Charmoula Grilled Chicken Sandwiches


Sisters Meave and Faye McAuliffe run Bread & Water, a Venice Beach catering company. The chicken gets a flavor boost from charmoula, a versatile marinade. “I make extra to use as a dip,” says Meave.


  • 1/4 cup extra-virgin olive oil
  • 2 tablespoons lemon juice
  • 1 teaspoon kosher salt, divided
  • 1/4 teaspoon pepper
  • 1/4 teaspoon ground cumin
  • 1 teaspoon smoked Spanish paprika
  • 1 garlic clove, minced
  • 1/4 cup chopped cilantro
  • 4 boned, skinned chicken thighs (about 1 lb. total)
  • 1/4 cup mayonnaise
  • 1/4 cup roasted red peppers, drained and chopped
  • 4 ciabatta rolls (each 4 oz.), split
  • 2 cups arugula

Nutritional Information

  • Calories 691
  • Caloriesfromfat 40%
  • Protein 36g
  • Fat 31g
  • Satfat 5.2g
  • Carbohydrate 67g
  • Fiber 3.3g
  • Sodium 1149mg
  • Cholesterol 99mg

How to Make It

Step 1


Mix oil, lemon juice, 1/2 tsp. salt, the spices, garlic, and cilantro together in a medium bowl. Set aside 1/4 cup of the marinade. Add chicken to bowl, turning to coat evenly.

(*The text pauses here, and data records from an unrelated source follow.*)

-- ==== Sys2Proof/Laws/PerInstr.lean ====
section
/-! SUPPORT. A statement about every command as syntax, constructor by constructor: the length of the frame it is sent as. -/

namespace Sys2Proof.Laws.FrameLength

/-- The frame a well-formed command is sent as, if it is one, is from 12 to 312 bytes long (R134). -/
def Statement (i : Instr) : Prop :=
  i.wellFormed = true → ∀ bytes, encodeFrame i = some bytes → 12 ≤ bytes.length ∧ bytes.length ≤ 312

theorem frameBytes_length (kind seq ackSeq : Byte) (m g : Nat) (v : Bool) (body : List Byte) :
    (frameBytes kind seq ackSeq m g v body).length = 12 + body.length := by
  simp [frameBytes, frameHeader, leBytes]
  omega

/-- A command that is no frame. -/
theorem of_none {i : Instr} (h : encodeFrame i = none) : Statement i := fun _ _ e => by rw [h] at e; cases e

/-- A command that is a frame with a body of no more than 300 bytes. -/
theorem of_frame {i : Instr} {kind seq ackSeq : Byte} {m g : Nat} {v : Bool} {body : List Byte}
    (h : encodeFrame i = some (frameBytes kind seq ackSeq m g v body)) (hb : i.wellFormed = true → body.length ≤ 300) :
    Statement i := fun w bytes e => by
  rw [h] at e
  cases e
  have := hb w
  rw [frameBytes_length]
  omega

theorem powerOn (rstHigh : Bool) : Statement (.powerOn rstHigh) := of_none rfl
theorem powerOnResetEnd (ownerSelHigh : Bool) : Statement (.powerOnResetEnd ownerSelHigh) := of_none rfl
theorem pinResetAssert : Statement .pinResetAssert := of_none rfl
theorem resetRelease (ownerSelHigh : Bool) : Statement (.resetRelease ownerSelHigh) := of_none rfl
theorem cellFault (block : BitVec 25) : Statement (.cellFault block) := of_none rfl
theorem temperatureReading (celsius : Int) : Statement (.temperatureReading celsius) := of_none rfl
theorem startUpReading (celsius : Int) : Statement (.startUpReading celsius) := of_none rfl
theorem msg (port : Port) (seq ackSeq : Byte) (ackValid : Bool) (body : List Byte) :
    Statement (.msg port seq ackSeq ackValid body) := of_frame rfl (fun w => by simpa [Instr.wellFormed, bodyFits] using w)
theorem ack (port : Port) (seq ackSeq : Byte) (ackValid : Bool) :
    Statement (.ack port seq ackSeq ackValid) := of_frame rfl (fun _ => by simp)
theorem replayReq (port : Port) (number : Byte) : Statement (.replayReq port number) := of_frame rfl (fun _ => by simp)
theorem train (port : Port) (revision : Byte) : Statement (.train port revision) := of_frame rfl (fun _ => by simp)
theorem linkDownFrame (port : Port) (reason : Byte) :
    Statement (.linkDownFrame port reason) := of_frame rfl (fun _ => by simp)
theorem badFrame (port : Port) : Statement (.badFrame port) := of_none rfl
theorem replayRequestTimerExpiry (port : Port) : Statement (.replayRequestTimerExpiry port) := of_none rfl
theorem acknowledgementTimerExpiry (port : Port) : Statement (.acknowledgementTimerExpiry port) := of_none rfl
theorem replayTimerExpiry (port : Port) : Statement (.replayTimerExpiry port) := of_none rfl
theorem outgoingArbiterTake (port : Port) : Statement (.outgoingArbiterTake port) := of_none rfl
theorem frameResend (port : Port) : Statement (.frameResend port) := of_none rfl
theorem openingGrant : Statement .openingGrant := of_none rfl
theorem openDelayComplete (bank : Fin 16) : Statement (.openDelayComplete bank) := of_none rfl
theorem minimumOpenComplete (bank : Fin 16) : Statement (.minimumOpenComplete bank) := of_none rfl
theorem readToCloseComplete (bank : Fin 16) : Statement (.readToCloseComplete bank) := of_none rfl
theorem writeRecoveryComplete (bank : Fin 16) : Statement (.writeRecoveryComplete bank) := of_none rfl
theorem turnaroundComplete : Statement .turnaroundComplete := of_none rfl
theorem closeBegin (bank : Fin 16) : Statement (.closeBegin bank) := of_none rfl
theorem closeComplete (bank : Fin 16) : Statement (.closeComplete bank) := of_none rfl
theorem refreshComplete (bank : Fin 16) : Statement (.refreshComplete bank) := of_none rfl
theorem firstAccessGrant : Statement .firstAccessGrant := of_none rfl
theorem writeBackGrant : Statement .writeBackGrant := of_none rfl
theorem readTransferEnd : Statement .readTransferEnd := of_none rfl
theorem writeTransferEnd : Statement .writeTransferEnd := of_none rfl
theorem windowSlotExpiry : Statement .windowSlotExpiry := of_none rfl
theorem spacingComplete : Statement .spacingComplete := of_none rfl
theorem idleCloseExpiry (bank : Fin 16) : Statement (.idleCloseExpiry bank) := of_none rfl
theorem intervalExpiry (bank : Fin 16) : Statement (.intervalExpiry bank) := of_none rfl
theorem calibrationTimerExpiry : Statement .calibrationTimerExpiry := of_none rfl
theorem calibrationRunBegin : Statement .calibrationRunBegin := of_none rfl
theorem calibrationRunComplete : Statement .calibrationRunComplete := of_none rfl
theorem stepTimerExpiry : Statement .stepTimerExpiry := of_none rfl
theorem napIdleTimerExpiry : Statement .napIdleTimerExpiry := of_none rfl
theorem napEntry : Statement .napEntry := of_none rfl
theorem napExitDelayComplete : Statement .napExitDelayComplete := of_none rfl
theorem timeBaseTick : Statement .timeBaseTick := of_none rfl
theorem startupEnd : Statement .startupEnd := of_none rfl
theorem enteringBegin : Statement .enteringBegin := of_none rfl
theorem retainEntry : Statement .retainEntry := of_none rfl
theorem wakingEnd : Statement .wakingEnd := of_none rfl
theorem restartTakesEffect : Statement .restartTakesEffect := of_none rfl
theorem configGet (port : Port) (tag : Byte) (key : BitVec 32) : Statement (.configGet port tag key) := of_none rfl
theorem configSet (port : Port) (tag : Byte) (key value : BitVec 32) :
    Statement (.configSet port tag key value) := of_none rfl
theorem status (port : Port) (tag : Byte) (clear : Bool) : Statement (.status port tag clear) := of_none rfl
theorem regionGet (port : Port) (tag slot : Byte) : Statement (.regionGet port tag slot) := of_none rfl
theorem regionSet (port : Port) (tag slot : Byte) (first count : BitVec 32) (enable rightsA rightsB : Byte) :
    Statement (.regionSet port tag slot first count enable rightsA rightsB) := of_none rfl
theorem errorFetch (port : Port) (tag : Byte) : Statement (.errorFetch port tag) := of_none rfl
theorem errorClear (port : Port) (tag : Byte) (number : BitVec 32) :
    Statement (.errorClear port tag number) := of_none rfl
theorem fillStart (port : Port) (tag : Byte) (first count : BitVec 32) (pattern : BitVec 64) :
    Statement (.fillStart port tag first count pattern) := of_none rfl
theorem fillAbort (port : Port) (tag : Byte) : Statement (.fillAbort port tag) := of_none rfl
theorem retainVote (port : Port) (tag : Byte) : Statement (.retainVote port tag) := of_none rfl
theorem retainWithdraw (port : Port) (tag : Byte) : Statement (.retainWithdraw port tag) := of_none rfl
theorem calibrate (port : Port) (tag : Byte) : Statement (.calibrate port tag) := of_none rfl
theorem restart (port : Port) (tag : Byte) : Statement (.restart port tag) := of_none rfl

end Sys2Proof.Laws.FrameLength
end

Let chicken marinate, chilled, at least 30 minutes and up to 4 hours.

Step 2

Blend mayonnaise, red peppers, and remaining 1/2 tsp. salt in a food processor until smooth, about 1 minute. Chill until ready to use.

Step 3

Prepare grill for high heat (450° to 550°). Brush bottom halves of each roll with 1 tbsp. of reserved marinade mixture. Cook chicken, turning once, until grill marks appear and meat is cooked through, 7 to 10 minutes. Grill rolls cut side down until warmed and grill marks appear, about 2 minutes. Let both cool.

Step 4

To assemble: Set 1 chicken thigh onto bottom half of 1 roll. Spread 2 tbsp. mayo onto cut side of top half. Sprinkle with 1/2 cup arugula and set top of roll on chicken.

Step 5

Make ahead: Wrap well in plastic wrap and chill overnight. Or make through step 3, then assemble at the last minute.